### Work to complete:
Copy word for word, please, the lines of the entries below running from the one containing "t.mclk = max s.dev.mclk at_) ∧" to the one containing "and ends the", both ends included.

### Data records:
/-- Compliance sets its status and fault; open loop also ends the forcing; a clear of OPEN_LOOP waits; reconnection restores the
force mode; a PPMU_CTRL write stores its bits with no waveform running. (R96, R97, R101, R103, R104, R120) -/
def Obligations.ParametricSupervisionSetsAndClears : Prop :=
  (∀ (s : State) (c : Fin 256), s.dev.get (ppmuForceNow c) ≠ 0 → s.dev.awake = true →
    Answers (.ppmuCompl c) s fun t => t.get (ppmuCompl c) = 1 ∧ t.get (ppmuFaultF c) = s.dev.get (ppmuFaultF c) ||| 1 ∧
      s.dev.KeepsRegsEv t [(ppmuCompl c).addr, (ppmuFaultF c).addr] ∧
      { t with regs := s.dev.regs, host := s.dev.host, out := s.dev.out } = s.dev) ∧
  (∀ (s : State) (c : Fin 256), s.dev.get (ppmuForceNow c) = 1 → s.dev.awake = true →
    Answers (.ppmuOpenLoop c) s fun t => t.get (ppmuForceNow c) = 0 ∧ t.get (ppmuFaultF c) = s.dev.get (ppmuFaultF c) ||| 2 ∧
      (t.chan c).olHold = true ∧ s.dev.KeepsRegs t [(ppmuForceNow c).addr, (ppmuFaultF c).addr]) ∧
  (∀ (s : State) (c : Fin 256) (v : Word), s.dev.awake = true → s.dev.running (.chan c) = true →
    Answers (.ppmuFaultClear c v) s fun t =>
      (∀ b, b < 3 → (t.get (ppmuFaultF c)).testBit b = ((s.dev.get (ppmuFaultF c)).testBit b && !v.toNat.testBit b)) ∧
      (v.toNat.testBit 1 = true → (s.dev.chan c).olHold = true → (t.chan c).olWait = true ∧ (t.chan c).olHold = true) ∧
      s.dev.KeepsRegs t [(ppmuFaultF c).addr] ∧ { t with regs := s.dev.regs, chans := s.dev.chans } = s.dev) ∧
  (∀ (s : State) (c : Fin 256) (at_ : Nat), (s.dev.chan c).reconAt = some at_ → s.dev.wfOn c = false →
    (s.dev.chan c).wfRefused = false → s.dev.is (peHiz c) = false → (s.dev.chan c).olHold = false → (s.dev.chan c).patStep = false →
    AnswersIdle (.ppmuReconnect c) s fun t => (t.chan c).reconAt = none ∧ t.get (ppmuForceNow c) = s.dev.forceMode c % 4 ∧
      t.mclk = max s.dev.mclk at_) ∧
  (∀ (s : State) (req : Requester) (c : Fin 256) (v : Word), s.dev.awake = true →
    s.dev.running (ownerAt (0x1000600 + 0x1000 * c)) = false → (s.dev.chan c).ppmuUse = none → (s.dev.chan c).wfRefused = false →
    v.toNat.testBit 6 = false →
    AnswersIdle (.ppmuCtrlWrite req c v) s fun t =>
      t.word (0x1000600 + 0x1000 * c) = BitVec.ofNat 32 (ppmuCtrlStored (s.dev.word (0x1000600 + 0x1000 * c)).toNat v.toNat) ∧
      t.is (ppmuCompl c) = false ∧ t.is (ppmuWfRun c) = false)

/-- A jump request waits for the segment end, or for the next when late; a segment repeats while its count lasts and ends the
waveform at END. A sample is shown, moves time to its moment and joins the samples of its site; a settle time takes the first; a
waiting site is admitted within the budget. (R99, R100, R109, R112, R113, R116, R618) -/
def Obligations.WaveformSegmentsAndParametricSamples : Prop :=
  ((∀ (s : State) (c : Fin 256) (v : Word), s.dev.awake = true → s.dev.is (ppmuWfRun c) = true →
    Answers (.ppmuWfJump c v) s fun t =>
      (s.dev.mclk + 8 * s.dev.wfDiv c < (s.dev.chan c).wfEnd → (t.chan c).wfReq = some (v.toNat % 256) ∧
        (t.chan c).wfLate = (s.dev.chan c).wfLate) ∧
      ((s.dev.chan c).wfEnd ≤ s.dev.mclk + 8 * s.dev.wfDiv c → (t.chan c).wfLate = some (v.toNat % 256) ∧
        (t.chan c).wfReq = (s.dev.chan c).wfReq) ∧
      (∀ i, i ≠ c.val → t.chan i = s.dev.chan i) ∧ { t with chans := s.dev.chans } = s.dev) ∧
  (∀ (s : State) (c : Fin 256), s.dev.is (ppmuWfRun c) = true → (s.dev.chan c).wfRefused = false →
    (s.dev.chan c).wfReq = none → (s.dev.chan c).wfLeft = 0 → s.dev.eis (pedSegEnd (dieOf c) (s.dev.get (ppmuWfSeg c))) = true →
    AnswersIdle (.wfSegmentEnd c) s fun t => t.is (ppmuWfRun c) = false ∧ t.mclk = max s.dev.mclk (s.dev.chan c).wfEnd) ∧
  (∀ (s : State) (c : Fin 256), s.dev.is (ppmuWfRun c) = true → (s.dev.chan c).wfRefused = false →
    (s.dev.chan c).wfReq = none → 0 < (s.dev.chan c).wfLeft → s.dev.segBad (dieOf c) (s.dev.get (ppmuWfSeg c)) = false →
    AnswersIdle (.wfSegmentEnd c) s fun t => t.is (ppmuWfRun c) = true ∧ t.get (ppmuWfSeg c) = s.dev.get (ppmuWfSeg c) ∧
      (t.chan c).wfLeft = (s.dev.chan c).wfLeft - 1 ∧ (t.chan c).wfReq = (s.dev.chan c).wfLate)) ∧
  ((∀ (s : State) (td : DWord) (c : Fin 256) (code : BitVec 18), s.dev.is (peParked c) = false → s.dev.awake = true →
    s.dev.findRun td.toNat = none →
    Answers (.ppmuSample td c code) s fun t => t.get (ppmuResult c) = code.toNat ∧ s.dev.KeepsRegs t [(ppmuResult c).addr] ∧
      { t with regs := s.dev.regs } = s.dev) ∧
  (∀ (s : State) (td : DWord) (c : Fin 256) (code : BitVec 18) (r : OpenRun) (st : StepData) (y : Res),
    s.dev.is (peParked c) = false → s.dev.awake = true → s.dev.findRun td.toNat = some r → s.dev.runById r.id = some r →
    r.phase = .running → r.step? = some st → st.kind = kPpmu → r.chanRes c = some y → y.begun = true → y.settled = true →
    y.fin = none → y.samples.length + 1 < (st.ppmuUse r.td c).samples →
    Answers (.ppmuSample td c code) s fun t => t.get (ppmuResult c) = code.toNat ∧
      t.mclk = max s.dev.mclk (y.t0 + 1500 * (y.samples.length + 1)) ∧
      ∃ r' y', t.findRun td.toNat = some r' ∧ r'.chanRes c = some y' ∧ y'.samples = code.toNat :: y.samples ∧ y'.fin = none) ∧
  (∀ (s : State) (td : DWord) (site : Fin 64) (c : Fin 256) (code : BitVec 18) (r : OpenRun) (st : StepData) (y : Res),
    s.dev.is (peParked c) = false → s.dev.findRun td.toNat = some r → s.dev.runById r.id = some r →
    r.phase = .running → r.step? = some st → st.kind = kPpmu → r.chanRes c = some y → y.site = site → y.begun = true →
    y.settled = false → y.fin = none → y.samples = [] → 2 ≤ (st.ppmuUse r.td c).samples →
    Answers (.ppmuSettleExpiry td site [(c, code)]) s fun t => t.get (ppmuResult c) = code.toNat ∧
      ∃ r' y', t.findRun td.toNat = some r' ∧ r'.chanRes c = some y' ∧ y'.settled = true ∧ y'.samples = [code.toNat] ∧
        y'.t0 = y.t0 + 1500 * (st.ppmuUse td.toNat c).settle) ∧
  (∀ (s : State) (td : DWord) (at_ : Nat), s.dev.admitAt = some at_ → (s.dev.findRun td.toNat).isSome = true →
    Answers (.budgetAdmit td) s fun t =>
      t = Dev.admitAll { s.dev.advanceTo at_ with admitAt := none } 4096))

/-- An arm settles the layout and goes to ARMED or FULL, or refuses with ARM_ERR. A software event and a qualified trigger start
the record at their tick with the samples before it. A record's end counts it and goes to re-arm; disarm, the re-arm end, the
sweep settle end and the step's wait follow; read indexes take their values. (R270, R271, R272, R274, R276, R277, R279, R280,
R281, R290, R291) -/
def Obligations.AcquisitionUnitsArmTriggerAndRecord : Prop :=
  ((∀ (s : State) (a : Fin 32) (r : Settled), s.dev.awake = true → s.dev.get (auState a) = 0 → s.dev.auQuiesced a = false →
    s.dev.auArmable a = some r → s.dev.is (auSweep a) = false →
    Answers (.auArm a) s fun t =>
      t.get (auState a) = (if r.slotsN ≤ (s.dev.get (auRecWr a) + 65536 - s.dev.auRelease a) % 65536 then 4 else 1) ∧
      t.get (auArmErr a) = 0 ∧ t.get (auCntMiss a) = 0 ∧ (t.au a).pre = r.p ∧ (t.au a).post = r.q ∧ (t.au a).armTb = s.dev.tb ∧
      (∀ i, i ≠ a.val → t.au i = s.dev.au i) ∧
      s.dev.KeepsRegs t [(auState a).addr, (auCntMiss a).addr, (auCntGap a).addr] ∧
      { t with regs := s.dev.regs, aus := s.dev.aus } = s.dev) ∧
  (∀ (s : State) (a : Fin 32), s.dev.awake = true → s.dev.get (auState a) = 0 → s.dev.auQuiesced a = false →
    s.dev.auArmable a = none →
    Answers (.auArm a) s fun t => t.get (auState a) = 0 ∧ t.get (auArmErr a) = 1 ∧ t.aus = s.dev.aus ∧
      s.dev.KeepsRegsEv t [(auArmErr a).addr]) ∧
  (∀ (s : State) (a : Fin 32), s.dev.awake = true → s.dev.get (auKind a) = 9 → s.dev.get (auState a) = 1 →
    (s.dev.au a).ev = none → s.dev.is (auGateEn a) = false →
    Answers (.auSwtrig a) s fun t => (t.au a).ev = some (4096 * s.dev.mclk) ∧ (∀ i, i ≠ a.val → t.au i = s.dev.au i) ∧
      { t with aus := s.dev.aus } = s.dev) ∧
  (∀ (s : State) (a : Fin 32) (stream : List (List Nat)) (tick : Nat), s.dev.get (auState a) = 1 → s.dev.get (auType a) ≠ 2 → s.dev.auGate a tick = true →
    (s.dev.get (auKind a) < 6 ∧
        s.dev.auQualifies a (stream.reverse.map fun x => x.getD (s.dev.get (auTch a)) 0) = true) ∨
      (6 ≤ s.dev.get (auKind a) ∧ stream ≠ [] ∧ ∃ t0, (s.dev.au a).ev = some t0 ∧ t0 ≤ tick ∧ tick < t0 + s.dev.auInterval a) →
    Answers (.auTrigger a stream tick) s fun t => t.get (auState a) = 2 ∧ (t.au a).trigAt = tick ∧
      (t.au a).preS = stream.drop (stream.length - 1 - (s.dev.au a).pre) ∧ (t.au a).ev = none ∧
      t.mclk = max s.dev.mclk (tick / 4096) ∧ (∀ i, i ≠ a.val → t.au i = s.dev.au i) ∧ s.dev.KeepsRegs t [(auState a).addr])) ∧
  ((∀ (s : State) (a : Fin 32) (post : List (List Nat)) (noConv : Bool), s.dev.get (auState a) = 2 → s.dev.get (auType a) ≠ 2 →
    s.dev.is (auSweep a) = false → (s.dev.au a).run = none → (s.dev.au a).drained = false → (s.dev.au a).post ≤ post.length + 1 →
    AnswersIdle (.auRecordEnd a post noConv) s fun t => t.get (auState a) = 3 ∧
      t.get (auRecWr a) = (s.dev.get (auRecWr a) + 1) % 65536 ∧ (t.au a).seqNo = (s.dev.au a).seqNo + 1 ∧ (t.au a).preS = [] ∧
      (∀ i, i ≠ a.val → t.au i = s.dev.au i)) ∧
  (∀ (s : State) (a : Fin 32), s.dev.awake = true → s.dev.get (auState a) = 1 → s.dev.is (auSweep a) = false →
    (s.dev.au a).run = none →
    AnswersIdle (.auDisarm a) s fun t => t.get (auState a) = 0 ∧ (t.au a).ev = none ∧ (∀ i, i ≠ a.val → t.au i = s.dev.au i) ∧
      t.sram = s.dev.sram ∧ s.dev.KeepsRegs t [(auState a).addr]) ∧
  (∀ (s : State) (a : Fin 32), s.dev.get (auState a) = 3 → (s.dev.au a).run = none →
    AnswersIdle (.auRearmEnd a) s fun t => t.mclk = max s.dev.mclk (s.dev.au a).waitTo ∧
      ((s.dev.au a).left = some 0 → t.get (auState a) = 0) ∧
      ((s.dev.au a).left ≠ some 0 → t.get (auState a) = if s.dev.auFull a && (s.dev.au a).passes == 0 then 4 else 1)) ∧
  (∀ (s : State) (a : Fin 32), s.dev.get (auState a) = 5 →
    Answers (.auSweepSettleEnd a) s fun t => t.mclk = max s.dev.mclk (s.dev.au a).waitTo ∧
      t.get (auState a) = if s.dev.auFull a && (s.dev.au a).passes == 0 then 4 else 1) ∧
  (∀ (s : State) (a : Fin 32) (at_ id site : Nat) (r : OpenRun), (s.dev.au a).waitEnd = some at_ → (s.dev.au a).run = some id →
    s.dev.auSite a = some site → s.dev.runById id = some r → s.dev.get (auState a) = 1 → s.dev.is (auSweep a) = false →
    let late := ((r.siteRes site).filter fun y => y.unit / 4 == a.val && y.fin.isNone).map fun y => y.j
    let d := (s.dev.advanceTo at_).forEach late fun d j =>
      d.putReading id site j { value := 0, code := rFailLo, flags := 0, startTb := (s.dev.au a).armTb, endTb := d.tb }
    d.auOpen a = false →
    AnswersIdle (.acqWaitExpiry a) s fun t => t.get (auState a) = 0 ∧ (t.au a).run = none ∧ (t.au a).waitEnd = none ∧
      t.mclk = d.mclk ∧ t.runs = d.runs ∧ t.host = d.host ∧ d.KeepsRegs t [(auState a).addr]) ∧
  (∀ (s : State) (a : Fin 32) (v : Word), s.dev.get (auState a) ≠ 4 →
    Answers (.auRecRelease a v) s fun t => t.get (auRecRd a) = v.toNat % 65536 ∧ s.dev.KeepsRegs t [(auRecRd a).addr] ∧
      { t with regs := s.dev.regs } = s.dev) ∧
  (∀ (s : State) (a : Fin 32) (v : Word), (s.dev.au a).fifo = [] →
    Answers (.auDrainRead a v) s fun t => t.get (auDrainRd a) = v.toNat ∧ s.dev.KeepsRegs t [(auDrainRd a).addr] ∧
      { t with regs := s.dev.regs } = s.dev))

### Task solution:
      t.mclk = max s.dev.mclk at_) ∧
  (∀ (s : State) (req : Requester) (c : Fin 256) (v : Word), s.dev.awake = true →
    s.dev.running (ownerAt (0x1000600 + 0x1000 * c)) = false → (s.dev.chan c).ppmuUse = none → (s.dev.chan c).wfRefused = false →
    v.toNat.testBit 6 = false →
    AnswersIdle (.ppmuCtrlWrite req c v) s fun t =>
      t.word (0x1000600 + 0x1000 * c) = BitVec.ofNat 32 (ppmuCtrlStored (s.dev.word (0x1000600 + 0x1000 * c)).toNat v.toNat) ∧
      t.is (ppmuCompl c) = false ∧ t.is (ppmuWfRun c) = false)

/-- A jump request waits for the segment end, or for the next when late; a segment repeats while its count lasts and ends the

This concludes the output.